▸ **TASK DESCRIPTION**:
Below are several entries. Transcribe exactly those lines that fall from the one with "def readByte : Memory → Nat → Byte" through the one with "def below (m", end lines included.
= Beginning of Section =
-- ==== Sys2Proof/Machine/Memory.lean ====
section
/-! DEFINITION. Addressed byte memory in one canonical form: addresses strictly rising, no entry zero, since an unlisted
address reads as zero (log entry 3). -/

namespace Sys2Proof.Machine

open Sys2Proof

/-- Byte memory: listed cells, addresses strictly rising, none of them zero. -/
abbrev Memory := List Host.Cell

namespace Memory

/-- What an address that is not listed reads as (log entry 3). -/
def unlisted : Byte := 0

/-- The canonical form: addresses rise, and no cell holds what an unlisted address reads as. -/
def wf : Memory → Bool
  | [] => true
  | [(_, v)] => v != unlisted
  | (a, v) :: (b, w) :: t => v != unlisted && (a < b && wf ((b, w) :: t))

/-- The byte at an address. -/
def readByte : Memory → Nat → Byte
  | [], _ => unlisted
  | (a, v) :: t, k => if a = k then v else readByte t k

/-- The cells below an address. -/
def below (m : Memory) (a : Nat) : Memory := m.filter (fun c => c.1 < a)

/-- The cells at or above an address. -/
def atOrAbove (m : Memory) (a : Nat) : Memory := m.filter (fun c => a ≤ c.1)

/-- The cells that a run of bytes at an address makes: those that are not zero. -/
def cells : Nat → Bytes → Memory
  | _, [] => []
  | a, b :: t => if b = unlisted then cells (a + 1) t else (a, b) :: cells (a + 1) t

/-- A run of bytes written at an address. -/
def writeBytes (m : Memory) (a : Nat) (bs : Bytes) : Memory :=
  m.below a ++ cells a bs ++ m.atOrAbove (a + bs.length)

/-- `n` bytes from address `a` on, out of cells none of which lies below `a`. -/
def readFrom : Memory → Nat → Nat → Bytes
  | _, _, 0 => []
  | [], a, n + 1 => unlisted :: readFrom [] (a + 1) n
  | (k, v) :: t, a, n + 1 => if k = a then v :: readFrom t (a + 1) n else unlisted :: readFrom ((k, v) :: t) (a + 1) n

/-- `n` bytes from an address. -/
def readBytes (m : Memory) (a n : Nat) : Bytes := readFrom (m.atOrAbove a) a n

end Memory

end Sys2Proof.Machine
end

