/-- The registers of the window Ras (R494). -/
def regsRas : List RegDesc :=
  [⟨0x3000000, 0x0, 1, 0x0, 1, 0x0, [(0, 0, .ro), (1, 1, .ro), (15, 8, .ro)]⟩,
   ⟨0x3000004, 0x0, 1, 0x0, 1, 0x40310, [(7, 0, .rw), (11, 8, .rw), (23, 16, .rw)]⟩,
   ⟨0x3000020, 0x4, 8, 0x0, 1, 0x0, [(1, 0, .ro), (7, 4, .ro), (11, 8, .ro)]⟩,
   ⟨0x3000040, 0x4, 8, 0x0, 1, 0x0, [(31, 0, .ro)]⟩,
   ⟨0x3000060, 0x4, 8, 0x0, 1, 0x0, [(31, 0, .ro)]⟩,
   ⟨0x3000080, 0x0, 1, 0x0, 1, 0x0, [(31, 0, .ro)]⟩,
   ⟨0x3000084, 0x0, 1, 0x0, 1, 0x0, [(31, 0, .ro)]⟩,
   ⟨0x3000088, 0x0, 1, 0x0, 1, 0x0, [(31, 0, .ro)]⟩,
   ⟨0x300008C, 0x0, 1, 0x0, 1, 0x0, [(31, 0, .ro)]⟩,
   ⟨0x3000090, 0x0, 1, 0x0, 1, 0x0, [(31, 0, .ro)]⟩,
   ⟨0x3000094, 0x0, 1, 0x0, 1, 0x0, [(31, 0, .ro)]⟩,
   ⟨0x3000098, 0x0, 1, 0x0, 1, 0x0, [(31, 0, .ro)]⟩,
   ⟨0x3000100, 0x40, 8, 0x4, 16, 0x0, [(31, 0, .ro)]⟩,
   ⟨0x3000400, 0x0, 1, 0x0, 1, 0x0, [(4, 0, .rw)]⟩,
   ⟨0x3000404, 0x0, 1, 0x0, 1, 0x0, [(7, 0, .ro), (15, 8, .ro), (21, 16, .ro), (25, 22, .ro), (29, 26, .ro), (30, 30, .ro), (31, 31, .w1c)]⟩,
   ⟨0x3000408, 0x0, 1, 0x0, 1, 0x0, [(31, 0, .ro)]⟩,
   ⟨0x300040C, 0x0, 1, 0x0, 1, 0x0, [(31, 0, .ro)]⟩,
   ⟨0x3000410, 0x0, 1, 0x0, 1, 0x0, [(31, 0, .ro)]⟩,
   ⟨0x3000414, 0x0, 1, 0x0, 1, 0x0, [(5, 0, .ro), (6, 6, .rw)]⟩,
   ⟨0x3000500, 0x0, 1, 0x0, 1, 0x0, [(31, 0, .rw)]⟩,
   ⟨0x3000504, 0x0, 1, 0x0, 1, 0x0, [(31, 0, .rw)]⟩,
   ⟨0x3000508, 0x0, 1, 0x0, 1, 0x0, [(2, 0, .rw), (11, 4, .rw), (15, 12, .rw), (16, 16, .wo)]⟩,
   ⟨0x300050C, 0x0, 1, 0x0, 1, 0x0, [(0, 0, .ro), (3, 1, .ro), (28, 16, .ro)]⟩,
   ⟨0x3000600, 0x0, 1, 0x0, 1, 0x0, [(31, 0, .rw)]⟩,
   ⟨0x3000604, 0x0, 1, 0x0, 1, 0x0, [(31, 0, .rw)]⟩,
   ⟨0x3000608, 0x0, 1, 0x0, 1, 0x0, [(31, 0, .rw)]⟩,
   ⟨0x300060C, 0x0, 1, 0x0, 1, 0x0, [(31, 0, .rw)]⟩,
   ⟨0x3000610, 0x0, 1, 0x0, 1, 0x0, [(1, 0, .wo), (2, 2, .rw)]⟩,
   ⟨0x3000614, 0x0, 1, 0x0, 1, 0x0, [(0, 0, .ro), (1, 1, .w1c)]⟩,
   ⟨0x3000620, 0x0, 1, 0x0, 1, 0x1000, [(3, 0, .rw), (11, 4, .rw), (13, 12, .rw), (15, 15, .w1s)]⟩,
   ⟨0x3000700, 0x0, 1, 0x0, 1, 0x0, [(2, 0, .rw), (10, 3, .rw), (11, 11, .wo)]⟩,
   ⟨0x3000704, 0x0, 1, 0x0, 1, 0x0, [(0, 0, .ro), (1, 1, .ro), (2, 2, .w1c), (31, 16, .ro)]⟩,
   ⟨0x3000800, 0x0, 1, 0x0, 1, 0x1840, [(7, 0, .rw), (23, 8, .rw)]⟩,
   ⟨0x3000804, 0x0, 1, 0x0, 1, 0x0, [(23, 0, .ro), (31, 24, .ro)]⟩,
   ⟨0x3000808, 0x0, 1, 0x0, 1, 0x0, [(23, 0, .ro), (31, 24, .ro)]⟩,
   ⟨0x300080C, 0x0, 1, 0x0, 1, 0x0, [(6, 0, .ro), (7, 7, .ro)]⟩]

/-- The registers of the window Sec (R494). -/
def regsSec : List RegDesc :=
  [⟨0x3400000, 0x0, 1, 0x0, 1, 0x0, [(0, 0, .ro), (1, 1, .ro), (2, 2, .ro), (7, 3, .ro), (8, 8, .ro), (15, 9, .ro)]⟩,
   ⟨0x3400010, 0x0, 1, 0x0, 1, 0x0, [(6, 0, .rw)]⟩,
   ⟨0x3400014, 0x0, 1, 0x0, 1, 0x0, [(0, 0, .wo)]⟩,
   ⟨0x3400018, 0x0, 1, 0x0, 1, 0x0, [(1, 0, .w1c), (2, 2, .ro)]⟩,
   ⟨0x3400020, 0x0, 1, 0x0, 1, 0x0, [(7, 0, .rw), (15, 8, .ro)]⟩,
   ⟨0x3400024, 0x0, 1, 0x0, 1, 0x200, [(11, 0, .rw)]⟩,
   ⟨0x3400030, 0x0, 1, 0x0, 1, 0x0, [(3, 0, .ro), (10, 4, .ro), (30, 30, .rw), (31, 31, .w1c)]⟩,
   ⟨0x3400040, 0x0, 1, 0x0, 1, 0x0, [(31, 0, .ro)]⟩,
   ⟨0x3400044, 0x0, 1, 0x0, 1, 0x0, [(31, 0, .ro)]⟩,
   ⟨0x3400048, 0x0, 1, 0x0, 1, 0x0, [(31, 0, .ro)]⟩,
   ⟨0x3400100, 0x8, 32, 0x0, 1, 0x0, [(31, 0, .rw)]⟩,
   ⟨0x3400104, 0x8, 32, 0x0, 1, 0x0, [(31, 0, .rw)]⟩]

/-- The registers of the window Cupola (R494). -/
def regsCupola : List RegDesc :=
  [⟨0x3800000, 0x0, 1, 0x0, 1, 0x28A, [(9, 0, .rw)]⟩,
   ⟨0x3800004, 0x0, 1, 0x0, 1, 0xA0, [(9, 0, .rw)]⟩,
   ⟨0x3800008, 0x0, 1, 0x0, 1, 0x0, [(9, 0, .ro), (19, 10, .ro), (21, 20, .ro), (22, 22, .w1c)]⟩,
   ⟨0x380000C, 0x0, 1, 0x0, 1, 0x0, [(31, 0, .ro)]⟩,
   ⟨0x3800010, 0x0, 1, 0x0, 1, 0x0, [(9, 0, .ro), (19, 10, .ro)]⟩,
   ⟨0x3800020, 0x0, 1, 0x0, 1, 0x3228190, [(11, 0, .lk), (19, 12, .lk), (27, 20, .lk)]⟩,
   ⟨0x3800024, 0x0, 1, 0x0, 1, 0x3200, [(15, 0, .lk)]⟩,
   ⟨0x3800030, 0x0, 1, 0x0, 1, 0x0, [(0, 0, .rw)]⟩,
   ⟨0x3800034, 0x0, 1, 0x0, 1, 0x0, [(0, 0, .ro), (1, 1, .w1c)]⟩,
   ⟨0x3800100, 0x0, 1, 0x0, 1, 0x0, [(6, 0, .rw)]⟩,
   ⟨0x3800104, 0x0, 1, 0x0, 1, 0x0, [(1, 0, .wo), (2, 2, .wo)]⟩,
   ⟨0x3800108, 0x0, 1, 0x0, 1, 0x0, [(2, 0, .ro), (3, 3, .ro), (15, 8, .ro)]⟩,
   ⟨0x3800200, 0x4, 3, 0x0, 1, 0x0, [(31, 0, .ro)]⟩,
   ⟨0x3800300, 0x0, 1, 0x0, 1, 0x0, [(7, 0, .ro), (9, 8, .ro), (10, 10, .ro)]⟩,
   ⟨0x3800304, 0x0, 1, 0x0, 1, 0x5F, [(7, 0, .rw)]⟩,
   ⟨0x3800310, 0x4, 18, 0x0, 1, 0x0, [(7, 0, .ro), (9, 8, .ro), (23, 16, .ro)]⟩]

/-- The registers of the window Mbx (R494). -/
def regsMbx : List RegDesc :=
  [⟨0x3C00010, 0x20, 8, 0x0, 1, 0x8, [(0, 0, .ro), (1, 1, .ro), (2, 2, .w1c), (3, 3, .ro)]⟩]

/-- The registers of the window Bar4 (R494). -/
def regsBar4 : List RegDesc :=
  [⟨0x10000010, 0x20, 4, 0x0, 1, 0x8, [(0, 0, .ro), (1, 1, .ro), (2, 2, .w1c), (3, 3, .ro)]⟩,
   ⟨0x10000100, 0x0, 1, 0x0, 1, 0x0, [(3, 0, .w1c), (7, 4, .w1c)]⟩,
   ⟨0x10000104, 0x0, 1, 0x0, 1, 0x0, [(7, 0, .rw)]⟩]

/-- The registers of the block window that an offset lies in (R494). -/
def regWindow (off : Nat) : List RegDesc :=
  if off < 0x100000 then regsGlb else
  if off < 0x200000 then regsBelfry else
  if off < 0x400000 then regsHost else
  if off < 0x800000 then regsPart else
  if off < 0xA00000 then regsCanopy else
  if off < 0xC00000 then regsPattern else
  if off < 0x1000000 then regsCodec else
  if off < 0x1400000 then regsSpire else
  if off < 0x1600000 then regsLantern else
  if off < 0x1800000 then regsBeat else
  if off < 0x1C00000 then regsTier else
  if off < 0x2000000 then regsFlash else
  if off < 0x2400000 then regsPool else
  if off < 0x2800000 then regsNet else
  if off < 0x2C00000 then regsTraffic else
  if off < 0x3000000 then regsRing else
  if off < 0x3400000 then regsRas else
  if off < 0x3800000 then regsSec else
  if off < 0x3C00000 then regsCupola else
  if off < 0x4000000 then regsMbx else
  regsBar4

end Sys2Proof.Machine
end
= End of Section =
▸ **TASK RESULT**:
def readByte : Memory → Nat → Byte
  | [], _ => unlisted
  | (a, v) :: t, k => if a = k then v else readByte t k

/-- The cells below an address. -/
def below (m : Memory) (a : Nat) : Memory := m.filter (fun c => c.1 < a)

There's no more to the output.